»»
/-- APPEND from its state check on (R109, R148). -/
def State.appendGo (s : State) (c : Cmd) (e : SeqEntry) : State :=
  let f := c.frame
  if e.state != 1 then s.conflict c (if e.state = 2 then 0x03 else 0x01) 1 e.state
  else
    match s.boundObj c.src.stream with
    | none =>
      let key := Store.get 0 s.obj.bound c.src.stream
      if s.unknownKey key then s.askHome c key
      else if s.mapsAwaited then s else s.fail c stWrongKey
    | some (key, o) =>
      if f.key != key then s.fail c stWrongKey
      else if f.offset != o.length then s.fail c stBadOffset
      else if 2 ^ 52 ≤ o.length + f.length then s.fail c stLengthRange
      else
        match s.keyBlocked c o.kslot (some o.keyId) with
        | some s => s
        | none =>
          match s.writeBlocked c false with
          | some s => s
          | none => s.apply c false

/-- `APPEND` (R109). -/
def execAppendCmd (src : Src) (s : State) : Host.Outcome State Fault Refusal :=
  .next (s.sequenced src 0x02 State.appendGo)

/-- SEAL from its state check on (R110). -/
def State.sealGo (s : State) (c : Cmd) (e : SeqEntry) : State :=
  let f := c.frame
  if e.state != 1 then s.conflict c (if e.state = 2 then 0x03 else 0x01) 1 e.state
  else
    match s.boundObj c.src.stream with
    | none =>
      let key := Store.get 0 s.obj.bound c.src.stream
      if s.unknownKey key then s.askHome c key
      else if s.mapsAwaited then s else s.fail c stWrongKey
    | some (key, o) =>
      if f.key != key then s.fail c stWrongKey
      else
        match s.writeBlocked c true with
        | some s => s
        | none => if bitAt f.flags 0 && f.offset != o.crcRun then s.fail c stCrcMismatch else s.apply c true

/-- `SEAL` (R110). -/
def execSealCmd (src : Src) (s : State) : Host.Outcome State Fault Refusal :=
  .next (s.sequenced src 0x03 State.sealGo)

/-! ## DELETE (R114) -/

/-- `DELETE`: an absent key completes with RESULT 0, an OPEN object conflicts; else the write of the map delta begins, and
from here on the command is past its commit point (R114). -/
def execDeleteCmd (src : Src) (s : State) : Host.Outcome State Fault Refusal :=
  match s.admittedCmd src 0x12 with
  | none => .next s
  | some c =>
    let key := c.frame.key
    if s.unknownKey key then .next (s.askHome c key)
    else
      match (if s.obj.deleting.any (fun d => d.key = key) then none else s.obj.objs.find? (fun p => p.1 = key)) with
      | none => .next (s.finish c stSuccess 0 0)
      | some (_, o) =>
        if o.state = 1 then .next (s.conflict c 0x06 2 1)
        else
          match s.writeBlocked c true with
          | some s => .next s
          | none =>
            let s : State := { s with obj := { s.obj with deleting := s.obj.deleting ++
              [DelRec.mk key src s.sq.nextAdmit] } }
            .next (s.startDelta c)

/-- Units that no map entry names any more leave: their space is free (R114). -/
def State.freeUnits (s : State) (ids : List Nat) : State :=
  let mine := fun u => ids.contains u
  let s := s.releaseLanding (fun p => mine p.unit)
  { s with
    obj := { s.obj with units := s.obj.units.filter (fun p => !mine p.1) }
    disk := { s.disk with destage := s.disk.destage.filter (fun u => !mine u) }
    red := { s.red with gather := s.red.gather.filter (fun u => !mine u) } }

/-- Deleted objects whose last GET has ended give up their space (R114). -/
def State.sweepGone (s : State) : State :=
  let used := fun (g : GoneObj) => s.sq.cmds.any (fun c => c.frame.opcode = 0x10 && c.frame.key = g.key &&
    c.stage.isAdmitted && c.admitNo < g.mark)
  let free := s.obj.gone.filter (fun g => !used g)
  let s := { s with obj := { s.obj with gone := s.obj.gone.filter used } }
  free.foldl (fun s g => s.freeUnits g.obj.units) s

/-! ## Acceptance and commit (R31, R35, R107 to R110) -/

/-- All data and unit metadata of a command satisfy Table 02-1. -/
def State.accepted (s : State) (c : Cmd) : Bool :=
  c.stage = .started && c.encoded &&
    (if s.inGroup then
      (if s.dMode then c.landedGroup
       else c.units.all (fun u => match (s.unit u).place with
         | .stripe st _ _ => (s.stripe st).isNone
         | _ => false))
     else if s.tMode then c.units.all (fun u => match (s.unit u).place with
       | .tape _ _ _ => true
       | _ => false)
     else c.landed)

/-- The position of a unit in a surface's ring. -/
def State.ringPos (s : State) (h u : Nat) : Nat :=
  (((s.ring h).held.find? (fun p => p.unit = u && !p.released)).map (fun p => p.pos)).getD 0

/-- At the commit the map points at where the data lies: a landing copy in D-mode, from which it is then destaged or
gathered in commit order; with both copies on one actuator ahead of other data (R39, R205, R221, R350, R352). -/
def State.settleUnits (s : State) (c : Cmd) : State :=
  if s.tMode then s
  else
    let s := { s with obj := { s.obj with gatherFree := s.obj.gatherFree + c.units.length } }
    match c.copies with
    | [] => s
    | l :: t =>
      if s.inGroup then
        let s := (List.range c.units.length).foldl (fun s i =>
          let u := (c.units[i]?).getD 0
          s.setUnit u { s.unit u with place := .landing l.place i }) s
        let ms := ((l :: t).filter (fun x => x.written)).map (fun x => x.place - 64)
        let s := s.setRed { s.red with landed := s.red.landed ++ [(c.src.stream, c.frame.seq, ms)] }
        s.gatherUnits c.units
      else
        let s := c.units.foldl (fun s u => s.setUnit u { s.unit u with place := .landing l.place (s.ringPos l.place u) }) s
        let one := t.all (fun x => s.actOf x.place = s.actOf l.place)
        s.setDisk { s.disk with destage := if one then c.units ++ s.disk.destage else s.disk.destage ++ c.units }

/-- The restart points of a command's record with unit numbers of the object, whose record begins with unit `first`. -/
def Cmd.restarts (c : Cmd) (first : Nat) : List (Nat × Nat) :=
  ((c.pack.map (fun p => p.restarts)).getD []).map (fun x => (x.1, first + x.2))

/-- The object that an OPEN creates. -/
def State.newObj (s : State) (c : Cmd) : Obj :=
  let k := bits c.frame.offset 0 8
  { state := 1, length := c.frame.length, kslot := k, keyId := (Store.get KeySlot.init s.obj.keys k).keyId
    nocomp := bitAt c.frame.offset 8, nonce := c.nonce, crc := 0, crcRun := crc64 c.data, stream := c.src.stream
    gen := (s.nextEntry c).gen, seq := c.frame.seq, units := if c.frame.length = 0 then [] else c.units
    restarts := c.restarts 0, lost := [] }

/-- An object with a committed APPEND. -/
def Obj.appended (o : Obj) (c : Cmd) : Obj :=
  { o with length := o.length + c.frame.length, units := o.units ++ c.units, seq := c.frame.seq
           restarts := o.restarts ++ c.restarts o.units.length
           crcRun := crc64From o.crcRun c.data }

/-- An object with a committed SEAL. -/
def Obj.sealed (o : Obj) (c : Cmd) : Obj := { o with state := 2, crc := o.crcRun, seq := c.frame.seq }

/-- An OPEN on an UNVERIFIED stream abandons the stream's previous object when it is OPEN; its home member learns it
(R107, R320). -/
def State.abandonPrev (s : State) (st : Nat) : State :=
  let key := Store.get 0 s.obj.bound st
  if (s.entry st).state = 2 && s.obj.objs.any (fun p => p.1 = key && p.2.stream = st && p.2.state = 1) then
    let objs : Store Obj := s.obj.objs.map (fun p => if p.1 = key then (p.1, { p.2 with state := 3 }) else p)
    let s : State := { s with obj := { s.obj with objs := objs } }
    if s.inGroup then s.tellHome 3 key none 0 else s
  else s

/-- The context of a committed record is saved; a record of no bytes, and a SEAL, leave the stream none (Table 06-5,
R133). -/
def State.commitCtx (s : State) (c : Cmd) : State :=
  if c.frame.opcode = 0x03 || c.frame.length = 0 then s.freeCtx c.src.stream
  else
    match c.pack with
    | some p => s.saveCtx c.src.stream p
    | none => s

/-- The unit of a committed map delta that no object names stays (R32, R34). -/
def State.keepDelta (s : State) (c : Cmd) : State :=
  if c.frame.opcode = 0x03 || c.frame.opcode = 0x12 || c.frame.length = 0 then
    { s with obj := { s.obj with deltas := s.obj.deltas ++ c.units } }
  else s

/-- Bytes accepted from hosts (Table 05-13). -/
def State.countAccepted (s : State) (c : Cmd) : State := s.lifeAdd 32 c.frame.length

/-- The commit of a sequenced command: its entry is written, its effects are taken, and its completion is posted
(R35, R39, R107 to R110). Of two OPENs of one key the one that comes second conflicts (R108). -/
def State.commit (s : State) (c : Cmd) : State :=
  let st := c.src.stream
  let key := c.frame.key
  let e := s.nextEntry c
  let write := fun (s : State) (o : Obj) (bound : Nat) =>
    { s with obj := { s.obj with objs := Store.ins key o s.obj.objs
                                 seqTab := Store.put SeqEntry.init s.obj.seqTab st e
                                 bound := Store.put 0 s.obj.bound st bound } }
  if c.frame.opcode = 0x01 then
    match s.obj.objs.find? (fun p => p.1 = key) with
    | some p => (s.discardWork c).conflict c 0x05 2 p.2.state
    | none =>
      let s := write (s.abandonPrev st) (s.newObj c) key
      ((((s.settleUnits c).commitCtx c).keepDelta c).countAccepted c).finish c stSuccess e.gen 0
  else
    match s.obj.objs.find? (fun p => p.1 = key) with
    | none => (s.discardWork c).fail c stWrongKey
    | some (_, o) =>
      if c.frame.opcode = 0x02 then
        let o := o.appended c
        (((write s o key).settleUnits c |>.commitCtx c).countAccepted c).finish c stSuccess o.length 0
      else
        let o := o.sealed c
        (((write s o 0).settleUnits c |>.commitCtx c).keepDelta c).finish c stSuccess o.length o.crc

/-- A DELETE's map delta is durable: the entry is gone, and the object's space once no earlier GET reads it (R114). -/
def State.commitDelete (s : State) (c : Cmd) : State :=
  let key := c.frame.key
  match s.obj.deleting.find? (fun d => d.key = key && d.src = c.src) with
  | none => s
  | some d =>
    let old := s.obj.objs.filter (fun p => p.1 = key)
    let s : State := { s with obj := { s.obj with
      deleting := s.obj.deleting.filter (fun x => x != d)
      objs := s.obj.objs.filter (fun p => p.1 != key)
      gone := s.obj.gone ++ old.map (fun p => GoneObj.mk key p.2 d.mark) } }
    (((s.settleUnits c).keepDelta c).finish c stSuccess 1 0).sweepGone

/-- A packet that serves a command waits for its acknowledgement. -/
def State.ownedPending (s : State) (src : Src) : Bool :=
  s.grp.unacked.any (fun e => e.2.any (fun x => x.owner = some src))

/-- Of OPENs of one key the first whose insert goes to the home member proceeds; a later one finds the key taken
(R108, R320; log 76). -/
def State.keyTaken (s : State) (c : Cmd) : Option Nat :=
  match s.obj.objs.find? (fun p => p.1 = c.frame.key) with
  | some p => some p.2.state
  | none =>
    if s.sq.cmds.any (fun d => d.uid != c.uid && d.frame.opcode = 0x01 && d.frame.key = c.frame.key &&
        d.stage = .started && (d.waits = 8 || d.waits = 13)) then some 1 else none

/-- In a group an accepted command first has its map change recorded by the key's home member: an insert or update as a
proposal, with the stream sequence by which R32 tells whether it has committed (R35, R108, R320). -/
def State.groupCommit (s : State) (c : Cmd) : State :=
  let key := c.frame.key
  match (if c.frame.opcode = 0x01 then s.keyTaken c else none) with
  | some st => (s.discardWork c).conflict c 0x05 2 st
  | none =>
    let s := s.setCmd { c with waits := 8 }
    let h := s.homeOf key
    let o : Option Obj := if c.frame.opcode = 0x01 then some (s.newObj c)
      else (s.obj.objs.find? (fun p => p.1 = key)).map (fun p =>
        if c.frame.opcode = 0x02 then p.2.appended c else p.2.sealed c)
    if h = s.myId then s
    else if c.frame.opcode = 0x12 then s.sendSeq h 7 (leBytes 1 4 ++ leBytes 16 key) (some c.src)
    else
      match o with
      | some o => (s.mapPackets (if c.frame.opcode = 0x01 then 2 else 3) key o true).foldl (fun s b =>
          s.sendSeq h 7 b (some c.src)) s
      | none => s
««
What is needed
The answer should be all lines from the entries above that hold the word "abandonPrev".

Reply to the task
def State.abandonPrev (s : State) (st : Nat) : State :=
      let s := write (s.abandonPrev st) (s.newObj c) key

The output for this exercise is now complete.